S., или Надежда на жизнь

Я бы хотел начать черным по белому какой-нибудь красивой фразой — складной, и ладной, и замысловато-изысканной, фразой, которую хотелось бы взять в руки и гладить, приласкаться к ней, прижаться, вписаться целиком в ее затейливые очертания. * Но обстоятельства, вернее сказать, События мне этого не позволяют. И слова просятся иные: прозаичнее, беднее, чем мне бы хотелось. У них есть, однако, то достоинство, что ими будет высказана правда — как есть, без прикрас, без околичностей. А правда — вот она: это не жизнь, это черновик. Мое бренное существование похоже на череду слов, вычеркнутых до крови, вымаранных до мозга костей. Даже бумага, на которую они ложатся из-под моего пера, на которой теперь покоятся, местами процарапана до дыр.

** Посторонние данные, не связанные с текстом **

/-- A move whose requests have all been answered goes on: from its reads to its writes, or out of hand, counted as
delivered (R304). -/
def EngOp.settle (o : EngOp) (p i : Nat) : EngOp :=
  let mine (q : EngReq) : Bool := q.pos == some p && q.mv == i
  let qs := (o.reqs.map Prod.snd).filter mine
  let rest : Map EngReq := o.reqs.filter fun x => !mine x.2
  if qs.isEmpty || qs.any fun q => q.st != .done then o
  else if qs.any fun q => q.wr then
    let n := (qs.map EngReq.len).sum
    if ((EngOp.moves o p)[i]?).any fun m => m.2.2 == n then { o with reqs := rest, rows := o.rows + 1, rowb := o.rowb + n }
    else { o with reqs := rest }
  else if (o.bads.get? p).isSome then { o with reqs := rest }
  else EngOp.addReqs { o with reqs := rest } (EngOp.posWrites o p i)

/-- The moves in hand, as position and move. -/
def EngOp.inHand (o : EngOp) : List (Nat × Nat) :=
  (o.reqs.filterMap fun x => x.2.pos.map fun p => (p, x.2.mv)).eraseDups

/-- The list position that an address of a request in hand belongs to. -/
def EngOp.posOf (o : EngOp) (va : Word) : Nat :=
  ((o.reqs.find? fun x => x.2.addr == va && x.2.st == .want).bind fun x => x.2.pos).getD o.pos

/-- Tries what a gather wants. -/
def State.gatherGo (s : State) (j c id : Nat) : State :=
  match s.op? j c false id with
  | none => s
  | some o =>
    match s.tryReqs j c false id o.reqs with
    | .going s => s
    | .bad s va k =>
      let p := EngOp.posOf o va
      ((s.dropWanted j c false id fun q => q.pos == some p).modOp j c false id fun o => EngOp.stopAt o p va k).later 0
        (.gatherBatch j c id none)

/-- Work of the gather unit on the elements of a batch: one new position a cycle, at most 64 requests out, until all are
done. -/
def State.gatherMove (s : State) (o : EngOp) (j c : Nat) : State :=
  let s := s.modOp j c false o.id fun o => (EngOp.inHand o).foldl (fun o x => EngOp.settle o x.1 x.2) o
  match s.op? j c false o.id with
  | none => s
  | some o =>
    match o.order with
    | [] => if o.reqs.isEmpty then s.batchEnd o j c else s.gatherGo j c o.id
    | p :: rest =>
      if s.cyc < o.begun || decide (64 ≤ o.reqs.length) then s.gatherGo j c o.id
      else
        ((s.modOp j c false o.id fun o =>
          EngOp.addReqs { o with order := rest, begun := s.cyc + 1 } (EngOp.posReads o p)).gatherGo j c o.id).later 1
          (.gatherBatch j c o.id none)

/-- Work of the gather unit on an operation: the boundary before a batch, at which a vacated cluster's unit stands still
(R253), its list, the translation of its pages, and its elements. -/
def State.gatherWork (s : State) (o : EngOp) (j c : Nat) : State :=
  let again (s : State) : State := s.later 0 (.gatherBatch j c o.id none)
  let mod (s : State) (f : EngOp → EngOp) : State := s.modOp j c false o.id f
  match o.phase with
  | 0 =>
    if o.reqs.isEmpty then
      if (s.carrier j c).isNone then s
      else if o.cancel then s.stopOp j c false o.id 5
      else if o.count ≤ o.pos then s.stopOp j c false o.id 0
      else
        let (a, n) := EngOp.indexAt o o.pos
        (mod s fun o => EngOp.addReqs o (moveReqs false a (n * min 64 (o.count - o.pos)) none 0 [])).gatherGo j c o.id
    else if o.reqs.all fun x => x.2.st == .done then again (mod s fun o => { o with phase := 1, got := EngOp.indices o, reqs := [] })
    else s.gatherGo j c o.id
  | 1 =>
    match o.flt with
    | some (va, wr, x) =>
      match s.untranslated o (EngOp.batch o) with
      | some (p, _) => again (mod s fun o => EngOp.stopAt o p va (fltCode wr x))
      | none => again (mod s fun o => { o with flt := none })
    | none =>
      let bad := (EngOp.batch o).findSome? fun p => (s.badPos o p).map fun a => (p, a)
      match bad with
      | some (p, a) => again (mod s fun o => { o with bads := o.bads.set p (a, 0) })
      | none =>
        match s.untranslated o (EngOp.batch o) with
        | some (p, a) =>
          if s.walks.any fun x => x.2.eng == some o.h then s
          else
            s.startWalk { own := o.own, pc := o.pc, va := a, write := o.kind == .scat, atomic := false, exec := false,
                          post := none, eng := some o.h }
        | none => again (mod s fun o => { o with phase := 2, order := s.binned o (EngOp.batch o) })
  | _ =>
    match o.flt with
    | some (va, wr, x) =>
      let p := EngOp.posOf o va
      again ((s.dropWanted j c false o.id fun q => q.pos == some p).modOp j c false o.id fun o => EngOp.stopAt o p va (fltCode wr x))
    | none => s.gatherMove o j c

/-- GATHER_BATCH: work on an operation, or the next stage of one of its requests. -/
def execGatherBatch (job clu : Nat) (u : Turn) (s : State) : Host.Outcome State Fault Refusal :=
  match s.op? job clu false u.id with
  | none => .next s
  | some o =>
    if !o.active then .next s
    else
      match u.req with
      | none => .next (s.gatherWork o job clu)
      | some r =>
        match o.reqs.get? r with
        | some q => .next (s.reqTurn o job clu false r q)
        | none => .next s

/-- Adds to a counter of a prompter (R304). -/
def Prompter.count (p : Prompter) (i n : Nat) : Prompter := { p with counters := p.counters.set i (p.counters.getD i 0 + w64 n) }

/-- Writes the restart position back: START, FPOS or RPOS (R251, R303). -/
def State.writeStart (s : State) (o : EngOp) (n : Nat) : State × Nat × Bool :=
  let a := o.blk + (if o.kind = .pfetch then (if o.replay then 60 else 56) else 28)
  match s.place o.own a with
  | some (.scratch l off) => s.scrWrite o.own.job l off (leBytes 4 n)
  | _ => (s, 0, false)

/-- GATHER_RESOLVE: a stop first writes the restart position back. A `pfetch` counts the rows and bytes that it has delivered
(R303, R304). -/
def execGatherResolve (job clu id : Nat) (s : State) : Host.Outcome State Fault Refusal :=
  match s.op? job clu false id with
  | none => .next s
  | some o =>
    match o.stop with
    | none => .next s
    | some st =>
      let s := if o.kind = .pfetch then
          s.modClu job clu fun q => { q with prm := (q.prm.count 5 o.rows).count 6 o.rowb }
        else s
      if st = 0 then .next (s.finishOp o job clu false 0 o.count)
      else
        let (s, g, u) := s.writeStart o o.pos
        .next (s.finishOp { o with guardHit := o.guardHit || g != 0, subst := o.subst || u } job clu false st.toNat o.pos)

/-- The verdict on an operation's record (R376): PARTIAL when served, else XLAT or PROT. -/
def State.verdictEng (s : State) (h : HRef) (serve : Bool) (c : Cause) : State :=
  let j := h.own.job
  let k := (s.job j).cluOf h.own.lcn
  let q := s.clu j k
  match (q.copyQ ++ q.gathQ).find? fun o => o.h == h with
  | none => s
  | some o =>
    let cp := o.kind.isCopy
    (s.modOp j k cp o.id fun o => { o with stop := some (if serve then 11 else if c = .prot then 4 else 3) }).later 0
      (resolveEvent j k cp o.id)

end Sys2Proof.Machine
end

Жалкая кучка слов, сплетение знаков за чернильной решеткой, зачерненные ею, почти изничтоженные. Я представляю себе, как они теснятся вокруг меня, эти жалкие несостоявшиеся слова, ничего не высказавшие, ничего не значащие. Они обступают меня, окружают, заключают в концентрационный лагерь на одну персону, они хотят принудить меня к молчанию.
И вот я сижу и смотрю на них. Я представляю себе, как они приходят в движение и превращаются в вагоны. Я смотрю — теперь это поезд, который может объехать всю землю. И глядя, как удаляются эти темные пятна, я вновь обретаю свободу слова.

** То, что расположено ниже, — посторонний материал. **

/-- An item of span state. -/
def State.spanItem (s : State) (w : Tid) (k slot item idx : Nat) : Word :=
  let l := s.link w.job k
  let log : List (BitVec 48) × Bool :=
    match (l.occupant.get? slot).bind fun pid => s.prod? w.job k pid with
    | some p => (p.log, p.logMore)
    | none => l.logs.getD slot ([], false)
  match (l.prods.find? fun p => p.slot == slot && l.occupant.get? slot == some p.pid).orElse fun _ => l.nextFor slot with
  | none =>
    match item with
    | 2 => w64 (log.1.length + log.2.toNat * 32)
    | 3 => (log.1.getD (idx % 16) 0).zeroExtend 64
    | 4 => w64 (((l.elems slot).getD idx 0).toNat % 2 ^ 64)
    | 5 => w64 (((l.elems slot).getD idx 0).toNat / 2 ^ 64)
    | _ => 0
  | some p =>
    match item with
    | 0 =>
      w64 (p.st.code + p.keep.toNat * 8 + p.t.code.toNat * 16 + p.scl.toNat * 256 + p.bop.toNat * 512 +
        (p.lead.w.lcn == w.lcn).toNat * 1024 + p.tag.toNat * 2 ^ 16 + p.kt * 2 ^ 32 + p.promoted * 2 ^ 48)
    | 1 => w64 (p.lead.fp + p.partner.fp * 2 ^ 16 + p.lead.sp * 2 ^ 32 + p.partner.sp * 2 ^ 48)
    | 2 => w64 (log.1.length + log.2.toNat * 32)
    | 3 => (log.1.getD (idx % 16) 0).zeroExtend 64
    | 4 => w64 (((l.elems slot).getD idx 0).toNat % 2 ^ 64)
    | 5 => w64 (((l.elems slot).getD idx 0).toNat / 2 ^ 64)
    | 6 => w64 (p.partial idx % 2 ^ 64)
    | 7 => w64 (p.partial idx / 2 ^ 64)
    | _ => 0

/-- `sstat`. -/
def execSstat (g : Gd) (d a : SReg) (s : State) : Host.Outcome State Fault Refusal :=
  s.guarded g fun s =>
    let w := s.cur
    let sel := s.rd w a
    let dir := Dir.ofCode (sel.truncate 2)
    match (s.job w.job).linkOf w.lcn dir with
    | none => s.spanTrap w .spanLink ((s.job w.job).linkId w.lcn dir) 0 0
    | some k => s.result 12 d (s.spanItem w k (bitsOf sel 2 2) (bitsOf sel 4 4) (bitsOf sel 8 10))

/-! ### Exit (R289) -/

/-- Every product still bound to an ending thread is aborted. -/
def State.abortBound (s : State) (w : Tid) : State :=
  (s.thread w).binds.foldl (fun s (_, b) => s.abortProd w.job b.link b.pid) s

end Sys2Proof.Machine
end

Мне тридцать лет — вот уже пятнадцать лет мне все те же тридцать, — и зовут меня Себастьен Хейз. Я люблю свое имя. Оно кажется мне убежищем, прикрытием, камуфляжем. Разумеется, оно, это имя, которое служит мне защитой, не то, что мне досталось от рождения. На самом деле меня зовут Давид Алехандро. Но носить это имя стало слишком трудно. Оно изначально подставляет меня. Под целую жизнь. Под целую историю. Две жизни. Две истории. Моих родителей. Которые были знамениты. Это их имена, так сказать, вошли в Анналы. Но анналы для тех, кто остается, — это не жизнь.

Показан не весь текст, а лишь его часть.